Preheat oven to 350.

In a food processor, combine cookies, sugar, and 1/2 teaspoon salt. Process until very fine crumbs form. Add butter and pulse until mixture just comes together.

Press crumbs firmly into a 9-inch fluted tart pan with a removable bottom.

Place on a baking sheet and bake until crust is dry and set, 20 minutes. Let cool.

In a large bowl, combine chocolate and pinch of salt.

In a small saucepan, bring cream to a bare simmer over medium-high. Immediately pour cream over chocolate and let stand 1 minute.

Stir gently until chocolate melts and mixture is completely smooth. Pour chocolate into cooled tart shell and refrigerate until set, 30 minutes.

To serve, remove tart from pan and scatter raspberries on top.
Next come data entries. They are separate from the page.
theorem atFlips_slot (v : Option Held) (s : State) (n : Fin 32) :
    (s.atFlips v).staging.slots[n] = (s.staging.slots[n]).step (s.sample (.area .staging) v).climate := by
  rw [atFlips_staging, sample_slot]

theorem atFlips_alone {v : Option Held} {s : State} (h : s.alone) : (s.atFlips v).alone := by
  intro m n l d d' o o' dwell dwell' e e' hm hn
  rw [atFlips_slot] at hm hn
  obtain ⟨_, _, held⟩ := occupied_of_step hm
  obtain ⟨_, _, held'⟩ := occupied_of_step hn
  exact h m n l d d' o o' _ _ _ _ held held'

/-- The readiness test of an OCCUPIED slot, by its direction (R70, R71). -/
def readyBy (g : ClimateUnit) (settings : StagingSettings) (d : Direction) (dwell : Nat) (e : Option Int) : Bool :=
  match d with
  | .outbound => readyOutTest g settings dwell e
  | .inbound => readyInTest g settings dwell e

theorem slotReady_eq (s : State) (l : Label) (d : Direction) (o : Channel) (dwell : Nat) (e : Option Int) :
    s.slotReady (.occupied l d o dwell e) = readyBy s.climate s.staging.settings d dwell e := by cases d <;> rfl

/-- The readiness test reads the channels alone. -/
theorem readyBy_sweep (g : ClimateUnit) (w : Sweep) (settings : StagingSettings) (d : Direction) (dwell : Nat)
    (e : Option Int) : readyBy { g with sweep := w } settings d dwell e = readyBy g settings d dwell e := by
  cases d <;> rfl

theorem atFlips_ready (v : Option Held) (s : State) (l : Label) (d : Direction) (o : Channel) (dwell : Nat) (e : Option Int) :
    (s.atFlips v).slotReady (.occupied l d o dwell e) =
      readyBy (s.sample (.area .staging) v).climate s.staging.settings d dwell e := by
  have settings : (s.atFlips v).staging.settings = s.staging.settings := by
    obtain ⟨_, _, _, _, _, _, staging, _⟩ := sample_keeps (.area .staging) v s
    rw [atFlips_staging, staging]
  rw [slotReady_eq, settings, atFlips_climate]
  exact readyBy_sweep _ _ _ _ _ _

theorem atFlips_record (v : Option Held) (s : State) (l : Label) : (s.atFlips v).record? l = s.record? l := by
  unfold State.record?
  rw [atFlips_custody]

section
variable {v : Option Held} {s : State}

/-- The places of the custody table stay (R119). -/
theorem sample_places (wf : custodyWf s.custody = true) :
    (s.sample (.area .staging) v).custody.map (·.1) = s.custody.map (·.1) := by
  have custody := atFlips_custody v s
  obtain ⟨_, places, _⟩ := flips_frame slotNumbers (x := ([], s.atFlips v)) (by rw [custody]; exact wf)
  rw [sample_custody, places, custody]

/-- No record changes but in its state, and that between READY and STAGED (R119). -/
theorem sample_turns (wf : custodyWf s.custody = true) {p : Nat} {r' : CustodyRecord}
    (h : recordAt p (s.sample (.area .staging) v).custody = some r') :
    ∃ r, recordAt p s.custody = some r ∧ r' = { r with state := r'.state } ∧ r.state.turnsTo r'.state := by
  have custody := atFlips_custody v s
  rw [sample_custody] at h
  obtain ⟨r, found, kept⟩ := flips_turn slotNumbers (x := ([], s.atFlips v)) (by rw [custody]; exact wf) h
  exact ⟨r, custody ▸ found, kept⟩

/-- A record that changes is the one that an OCCUPIED slot names (R119). -/
theorem sample_changed (wf : custodyWf s.custody = true) {p : Nat} {r : CustodyRecord} (found : recordAt p s.custody = some r)
    (h : recordAt p (s.sample (.area .staging) v).custody ≠ some r) :
    s.record? r.label = some (p, r) ∧ ∃ (n : Fin 32) (d : Direction) (o : Channel) (dwell : Nat) (e : Option Int),
      s.staging.slots[n] = .occupied r.label d o dwell e := by
  have custody := atFlips_custody v s
  have changed : recordAt p (slotNumbers.foldl State.flipSlot ([], s.atFlips v)).2.custody ≠
      recordAt p (s.atFlips v).custody := by
    rw [← sample_custody, custody, found]; exact h
  obtain ⟨n, _, l, d, o, dwell, e, r', slot, record⟩ :=
    flips_changed slotNumbers (x := ([], s.atFlips v)) (by rw [custody]; exact wf) changed
  rw [atFlips_record] at record
  have it : r' = r := Option.some.inj ((record_place wf record).symm.trans found)
  have label : r.label = l := by rw [← it]; exact record_label record
  rw [atFlips_slot] at slot
  obtain ⟨_, _, held⟩ := occupied_of_step slot
  rw [label]
  exact ⟨it ▸ record, n, d, o, _, _, held⟩
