-- ==== Sys2Proof/Proofs/CallPoints.lean ====
section
/-! SUPPORT. Call points and the abort-hold switch (R43, R44, R47, R48). -/

namespace Sys2Proof.Machine

/-! ## Call points (R43, R47) -/

theorem exec_callPointOperated {a : Area} {s : State} (hp : s.power = .running) : exec (.callPointOperated a) s =
    .next (if (s.fire.areas.get a).callActive then s else (s.settleCall a .high).callPointOn a) :=
  congrArg Host.Outcome.next (event_running _ hp)

theorem exec_callPointInactive {a : Area} {s : State} (hp : s.power = .running) : exec (.callPointInactive a) s =
    .next (if (s.fire.areas.get a).callActive then (s.settleCall a .low).callPointOff a else s) :=
  congrArg Host.Outcome.next (event_running _ hp)

theorem callPointOn_of_active {a : Area} {s : State} (h : (s.fire.areas.get a).callActive = true) : s.callPointOn a = s :=
  if_pos h

theorem callPointOn_of_inactive {a : Area} {s : State} (h : (s.fire.areas.get a).callActive = false) :
    s.callPointOn a = (s.onFireArea a fun x => { x with callActive := true }).callEvent a := if_neg (by simp [h])

theorem callPointOff_of_inactive {a : Area} {s : State} (h : (s.fire.areas.get a).callActive = false) :
    s.callPointOff a = s := onFireArea_of_same (by rw [← h])

theorem callEvent_of_latched {a : Area} {s : State} (h : (s.fire.areas.get a).callLatch = true) : s.callEvent a = s :=
  if_pos h

/-- The first call event of an area sets its latch, and takes an area in QUIET or PRE_ALARM into the countdown. -/
theorem callEvent_of_clear {a : Area} {s : State} (h : (s.fire.areas.get a).callLatch = false) : s.callEvent a =
    let t := s.onFireArea a fun x => { x with callLatch := true }
    if (s.fire.areas.get a).state.late then t else t.enterCountdown a := if_neg (by simp [h])

theorem late_of_early {x : FireState} (h : x = .quiet ∨ x = .preAlarm) : x.late = false := by
  obtain rfl | rfl := h <;> rfl

theorem early_of_not_late {x : FireState} (h : x.late = false) : x = .quiet ∨ x = .preAlarm := by
  cases x <;> simp_all [FireState.late]

/-- A call point that goes active, by its area's call latch and state. -/
theorem callPointOperated_of_inactive {a : Area} {s : State} (h : (s.fire.areas.get a).callActive = false) :
    let v := (s.settleCall a .high).onFireArea a fun x => { x with callActive := true }
    let w := (s.settleCall a .high).onFireArea a fun x => { x with callActive := true, callLatch := true }
    (s.settleCall a .high).callPointOn a =
      if (s.fire.areas.get a).callLatch then v else if (s.fire.areas.get a).state.late then w else w.enterCountdown a := by
  intro v w
  have record : v.fire.areas.get a = { s.fire.areas.get a with callActive := true } := by
    rw [onFireArea_get, if_pos rfl]; rfl
  have joined : (v.onFireArea a fun x => { x with callLatch := true }) = w := onFireArea_onFireArea a _ _ _
  rw [callPointOn_of_inactive (s := s.settleCall a .high) h]
  cases hl : (s.fire.areas.get a).callLatch with
  | true => exact callEvent_of_latched (by rw [record]; exact hl)
  | false =>
    refine (callEvent_of_clear (by rw [record]; exact hl)).trans ?_
    rw [record, joined]
    rfl

/-! ## Abort-hold (R44, R48) -/

theorem exec_abortHoldActive {s : State} (hp : s.power = .running) :
    exec .abortHoldActive s = .next (if s.fire.abort then s else (s.settleAbort .high).abortOn) :=
  congrArg Host.Outcome.next (event_running _ hp)

theorem exec_abortHoldReleased {s : State} (hp : s.power = .running) :
    exec .abortHoldReleased s = .next (if s.fire.abort then (s.settleAbort .low).abortOff else s) :=
  congrArg Host.Outcome.next (event_running _ hp)

/-- An area behind abort-hold's going ACTIVE (R48). -/
def FireArea.holding (x : FireArea) : FireArea :=
  match x.state with
  | .countdown _ => { x with state := .held }
  | _ => x

/-- An area behind abort-hold's going RELEASED at an uptime (R48). -/
def FireArea.resuming (uptime : Nat) (x : FireArea) : FireArea :=
  if x.state = .held then { x with state := .countdown uptime } else x

theorem holding_of_countdown {x : FireArea} (h : ∃ n, x.state = .countdown n) : x.holding = { x with state := .held } := by
  obtain ⟨n, h⟩ := h
  simp only [FireArea.holding, h]

theorem holding_of_other {x : FireArea} (h : ∀ n, x.state ≠ .countdown n) : x.holding = x := by
  unfold FireArea.holding
  split
  · rename_i n hn; exact absurd hn (h n)
  · rfl

theorem holdArea_areas (s : State) (a : Area) :
    (s.holdArea a).fire.areas = s.fire.areas.set a (s.fire.areas.get a).holding := by
  unfold State.holdArea FireArea.holding
  cases (s.fire.areas.get a).state <;> simp

theorem resumeArea_areas (s : State) (a : Area) :
    (s.resumeArea a).fire.areas = s.fire.areas.set a ((s.fire.areas.get a).resuming s.vault.uptime) := by
  unfold State.resumeArea FireArea.resuming
  split <;> simp

/-- What a change of an area's fire state in either direction keeps. -/
theorem holdArea_keeps (s : State) (a : Area) : (s.holdArea a).fire.detectors = s.fire.detectors ∧
    (s.holdArea a).fire.abort = s.fire.abort ∧ (s.holdArea a).climate.channels = s.climate.channels := by
  unfold State.holdArea
  split <;> simp

theorem resumeArea_keeps (s : State) (a : Area) : (s.resumeArea a).fire.detectors = s.fire.detectors ∧
    (s.resumeArea a).fire.abort = s.fire.abort ∧ (s.resumeArea a).climate.channels = s.climate.channels := by
  unfold State.resumeArea
  split <;> simp

/-- The part of the state that abort-hold leaves behind the switch itself. -/
def State.besideAreas (s : State) := (s.fire.detectors, s.fire.abort, s.climate.channels)

theorem holdAreas_besideAreas (s : State) : (Area.all.foldl State.holdArea s).besideAreas = s.besideAreas :=
  foldl_keeps _ State.besideAreas (fun t a => by simp only [State.besideAreas, holdArea_keeps t a]) _ _

theorem resumeAreas_besideAreas (s : State) : (Area.all.foldl State.resumeArea s).besideAreas = s.besideAreas :=
  foldl_keeps _ State.besideAreas (fun t a => by simp only [State.besideAreas, resumeArea_keeps t a]) _ _

theorem holdAreas_get (s : State) (a : Area) :
    (Area.all.foldl State.holdArea s).fire.areas.get a = (s.fire.areas.get a).holding :=
  (foldl_areas_get (P := fun _ => True) (g := fun _ => FireArea.holding) (fun _ _ _ => trivial)
    (fun t b _ => holdArea_areas t b) a _ s areas_nodup trivial).trans (if_pos (mem_areas a))

theorem resumeAreas_get (s : State) (a : Area) :
    (Area.all.foldl State.resumeArea s).fire.areas.get a = (s.fire.areas.get a).resuming s.vault.uptime :=
  (foldl_areas_get (P := fun t => t.vault = s.vault) (g := fun _ => FireArea.resuming s.vault.uptime)
    (fun t b h => (resumeArea_vault t b).trans h) (fun t b h => by rw [resumeArea_areas, h]) a _ s areas_nodup rfl).trans
    (if_pos (mem_areas a))

/-- Settles O20: the call points by their area's latch and state, and abort-hold by its two folds over the areas. -/
theorem callPointsAndAbortHoldMoveAreas : Obligations.CallPointsAndAbortHoldMoveAreas := by
  refine ⟨?_, fun _ _ _ => rfl, ?_, ?_⟩
  · intro a s hp x v w
    have operated : x.callActive = false → exec (.callPointOperated a) s = .next
        (if x.callLatch then v else if x.state.late then w else w.enterCountdown a) := fun h => by
      rw [exec_callPointOperated hp, if_neg (by simp [x, h]), callPointOperated_of_inactive h]
    refine ⟨fun h => ?_, fun h hl => ?_, fun h hl late => ?_, fun h hl early => ?_, fun h => ?_, fun h => ?_⟩
    · rw [exec_callPointOperated hp, if_pos h]
    · rw [operated h, if_pos hl]
    · rw [operated h, if_neg (by simp [hl]), if_pos late]
    · rw [operated h, if_neg (by simp [hl]), if_neg (by simp [late_of_early early])]
    · rw [exec_callPointInactive hp, if_pos h]; rfl
    · rw [exec_callPointInactive hp, if_neg (by simp [x, h])]
  · intro a s
    exact ⟨fun h => by rw [enterCountdown_eq, State.countdownState, h]; rfl,
      fun h => by rw [enterCountdown_eq, State.countdownState, h]; rfl⟩
  · intro s hp
    refine ⟨fun h => by rw [exec_abortHoldActive hp, if_pos h], fun h => by rw [exec_abortHoldReleased hp, if_neg (by simp [h])],
      fun h => ?_, fun h => ?_⟩
    · have fold : (s.settleAbort .high).abortOn = Area.all.foldl State.holdArea
          { s.settleAbort .high with fire := { s.fire with abort := true } } := if_neg (by simp [State.settleAbort, h])
      refine ⟨_, by rw [exec_abortHoldActive hp, if_neg (by simp [h]), fold], ?_⟩
      have beside := holdAreas_besideAreas { s.settleAbort .high with fire := { s.fire with abort := true } }
      simp only [State.besideAreas, Prod.mk.injEq] at beside
      obtain ⟨detectors, abort, channels⟩ := beside
      refine ⟨abort, ?_, foldl_keeps _ State.inputs holdArea_inputs _ _, detectors, foldl_keeps _ State.vault holdArea_vault _ _,
        foldl_keeps _ State.accumulators holdArea_accumulators _ _, channels, fun a => ?_⟩
      · refine congrArg (fun f => List.foldl f _ _) (funext fun t => funext fun a => ?_)
        unfold State.holdArea
        cases (t.fire.areas.get a).state <;> rfl
      · rw [holdAreas_get]
        exact ⟨holding_of_countdown, holding_of_other⟩
    · have fold : (s.settleAbort .low).abortOff = Area.all.foldl State.resumeArea
          { s.settleAbort .low with fire := { s.fire with abort := false } } := if_pos (by simp [State.settleAbort, h])
      refine ⟨_, by rw [exec_abortHoldReleased hp, if_pos h, fold], ?_⟩
      have beside := resumeAreas_besideAreas { s.settleAbort .low with fire := { s.fire with abort := false } }
      simp only [State.besideAreas, Prod.mk.injEq] at beside
      obtain ⟨detectors, abort, channels⟩ := beside
      refine ⟨abort, ?_, foldl_keeps _ State.inputs resumeArea_inputs _ _, detectors,
        foldl_keeps _ State.vault resumeArea_vault _ _, foldl_keeps _ State.accumulators resumeArea_accumulators _ _,
        channels, fun a => ?_⟩
      · refine foldl_congr_of (P := fun t => t.vault = s.vault) (fun t a k => (resumeArea_vault t a).trans k)
          (fun t a k => ?_) _ _ rfl
        unfold State.resumeArea
        rw [k]
        cases (t.fire.areas.get a).state <;> rfl
      · rw [resumeAreas_get]
        exact ⟨fun h => if_pos h, fun h => if_neg h⟩

end Sys2Proof.Machine
end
32 chocolate wafer cookies (about 8 ounces)

2 tablespoons sugar

Coarse salt

6 tablespoons (3/4 stick) unsalted butter, melted

12 ounces semisweet chocolate chips

1 1/4 cups heavy cream

1 1/2 cups fresh raspberries (6 ounces) NOTE:Use a flat-bottomed 1-cup measure to press the cookies firmly into the tart pan. You can substitute graham crackers for the chocolate wafers.